İhlal

İhlal, yavrudaki bir özelliğin veya özelliğin tezahürünün ebeveyndeki özellikten farklı olduğu bir olgudur. Bu tutarsızlığa, yanlış genetik zamanlama veya yanlış gen dizisi gibi çeşitli faktörler neden olabilir. Bu yazıda ihlal olgusunun özünü ele alıp bunun genetik ve evrim üzerindeki etkisini analiz edeceğiz.

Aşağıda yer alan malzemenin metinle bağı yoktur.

structure Die where
  present : Bool
  view : List Sector
  leases : List LeaseCopy
  tlb : List TlbEntry
  /-- Destination-set predictor: index and up to three devices (R277). -/
  predictor : List (Nat × List Nat)
  stale : Word
  /-- Links in service, and retraining (R300, R354). -/
  live : BitVec 4
  retrain : BitVec 4
  /-- Links retired under R350. -/
  retired : BitVec 4
  /-- L2 slices retired under R350. -/
  slicesOut : List Nat
  clock : Clock
  /-- Hundredths of a cycle since the last pass of the grouping stage was due, below 400 (R9, R52). -/
  phase : Nat
  stopped : Bool
  /-- Messages re-injected into the escape channel (R300, R305). -/
  escape : List Nat
  deriving DecidableEq, Repr

/-- The links of die `d` of `n` dies that start-up stage 2 leaves in service: the die's own bit is 0, and no link leads to a die that is not
there (R344, R354). -/
def Die.links (d n : Nat) : BitVec 4 :=
  ((List.range n).filter fun e => e != d && Config.linkState (min d e) (max d e)).foldl (fun (m : BitVec 4) e => m ||| (1#4 <<< e)) 0

/-- Die `d` of `n` after reset. -/
def Die.reset (d n : Nat) : Die :=
  { present := d < n, view := [], leases := [], tlb := [], predictor := [], stale := 0
    live := if d < n then Die.links d n else 0, retrain := 0, retired := 0, slicesOut := []
    clock := .full, phase := 0, stopped := false, escape := [] }

/-! ## Blocks (R265 to R292) -/

/-- Metadata of a block (R272). -/
inductive Meta where
  | token (remote pole poison : Bool) (serial : BitVec 8) (count : Nat)
  | lease (poison : Bool) (serial : BitVec 8) (wts rts : BitVec 24)
  deriving DecidableEq, Repr

/-- The metadata written at start-up (R272). -/
def Meta.reset : Meta := .token false true false 0 4096

/-- Tokens held by a party of this device other than a home (R266, R267, R274). -/
structure Hold where
  who : Place
  blk : Nat
  serial : BitVec 8
  n : Nat
  pole : Bool
  dirty : Bool
  data : BlockData
  /-- Half-valid mask for blocks of host memory (R293): bit h set when half h holds data. -/
  valid : BitVec 2
  /-- L1s of the die that hold a copy: core and tokens lent, 0 for a read mark (R274). -/
  lent : List (Nat × Nat)
  /-- The address spaces under which those L1s filled their lines (R207). -/
  filled : List (Nat × BitVec 10)
  asid : BitVec 10
  /-- L2 slice (R207). -/
  slice : Nat
  deriving DecidableEq, Repr

/-- A shadow of a dirty pole that was sent (R271, R316). -/
structure Shadow where
  who : Place
  blk : Nat
  data : BlockData
  /-- The receiver that will acknowledge. -/
  toParty : Party
  /-- The post of the store line that it was kept for; none of a dirty pole (R316). -/
  line : Option Nat
  deriving DecidableEq, Repr

/-- Stages of a persistent request (R278 to R280). -/
inductive PStage where
  | no
  | sent
  /-- Refused by a full table; the age in ticks since. -/
  | refused (age : Nat)
  | active
  deriving DecidableEq, Repr

/-- A token reply that came before a serial was known (R282). -/
structure Early where
  serial : BitVec 8
  n : Nat
  pole : Bool
  dirty : Bool
  data : Option BlockData
  halves : BitVec 2
  deriving DecidableEq, Repr

/-- An outstanding token request: a miss entry (R275, R277, R278, R282). -/
structure Want where
  id : Nat
  who : Place
  /-- The die and the agent for which the place asks. -/
  die : Nat
  agent : Nat
  blk : Nat
  kind : WantKind
  /-- A publish request (R132). -/
  publish : Bool
  asid : BitVec 10
  /-- The serial of its notice. -/
  serial : Option (BitVec 8)
  /-- Token replies that arrived before a serial was known (R282). -/
  early : List Early
  tries : Nat
  /-- Since the last try: tenths of a cycle of the die for a block homed here, of 0.8 ns for another; and ticks since the first try. -/
  tryAge : Nat
  age : Nat
  stage : PStage
  /-- A holder answered with a published notice (R132). -/
  denied : Bool
  /-- The halves of a block of host memory that it needs (R293). -/
  halves : BitVec 2
  deriving DecidableEq, Repr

Evrimin temel prensibi, genotipteki bir değişikliğin fenotipte bir değişikliğe yol açabilmesidir. Ancak torunların tümü her zaman ebeveynlerinin genetik yapısını tekrarlamaz. Bazen bireylerin genomik ve fenotipik özellikleri arasında bir tutarsızlık olabilir. Transgresyonlar, epigenetik stresin, yani hücrelerdeki hipoksi durumunun olumsuz etkisine maruz kalan genlerin etkileşiminden kaynaklanır.

Çoğu zaman, ihlal etkileri fenotiplerin zayıf bir tezahürü veya bozulmasıyla ifade edilir. Bu tür özelliklerin tezahürü, vücudun reaksiyonunun olası bir bozulması - işlev bozukluğu haline gelir. En belirgin transgresif reaksiyon, canlı bir organizmanın değişen çevre koşullarına adaptasyonu sırasında kendini gösterir. Transgresif etkiler katkıda bulunur



İhlal, yakın zamana kadar çok az bilinen bilimsel bir olgudur. Bu nedenle, bazı bilim adamları bundan küçümseyerek bahsederken, diğerleri onu aktif olarak incelemeye ve pratikte uygulamaya başladı.

Transgresyon, genellikle belirli bir bitki türünün yalnızca bazı bireylerinde bulunan bir genin bir sonraki nesle aktarılabilmesi ve popülasyon boyunca yayılmaya devam etmesi durumunda ortaya çıkar. Böyle bir gene baskın veya öldürücü denir. Bir bireyin kusurlu bir genotipe sahip olması ve özelliklerini yavrularına aktaramaması durumunda ölümüne neden olan bir mutasyondur. Tipik olarak bu tür mutasyonlar popülasyondan hızla elenir, ancak bazıları hayatta kalır. Cins ve genetik gibi faktörler ihlallere karşı hassastır. Sonuç olarak bu tür bitki veya hayvanlar, ebeveynlerin genetik programıyla hiçbir şekilde ilgisi olmayan bazı özellikler geliştirebilirler. Bu nedenle, örneğin yabani çeşitlerden elde edilen bahçe armutları, daha önce karakteristik olmayan ve gelişmek zorunda olan bakteriyoz ve küllemeye karşı dirençli bir dizi gen geliştirebilir.



Transgresif kalıtım, alelik genlerin her iki cinsiyette de fenotipik olarak göründüğü bir kalıtım türüdür; bağımsız kalıtım gözlenir.

Bilim adamı Franco Calcagno, 1866'da artık transgresif olarak bilinen özel bir kalıtım türünün varlığını öne sürdü.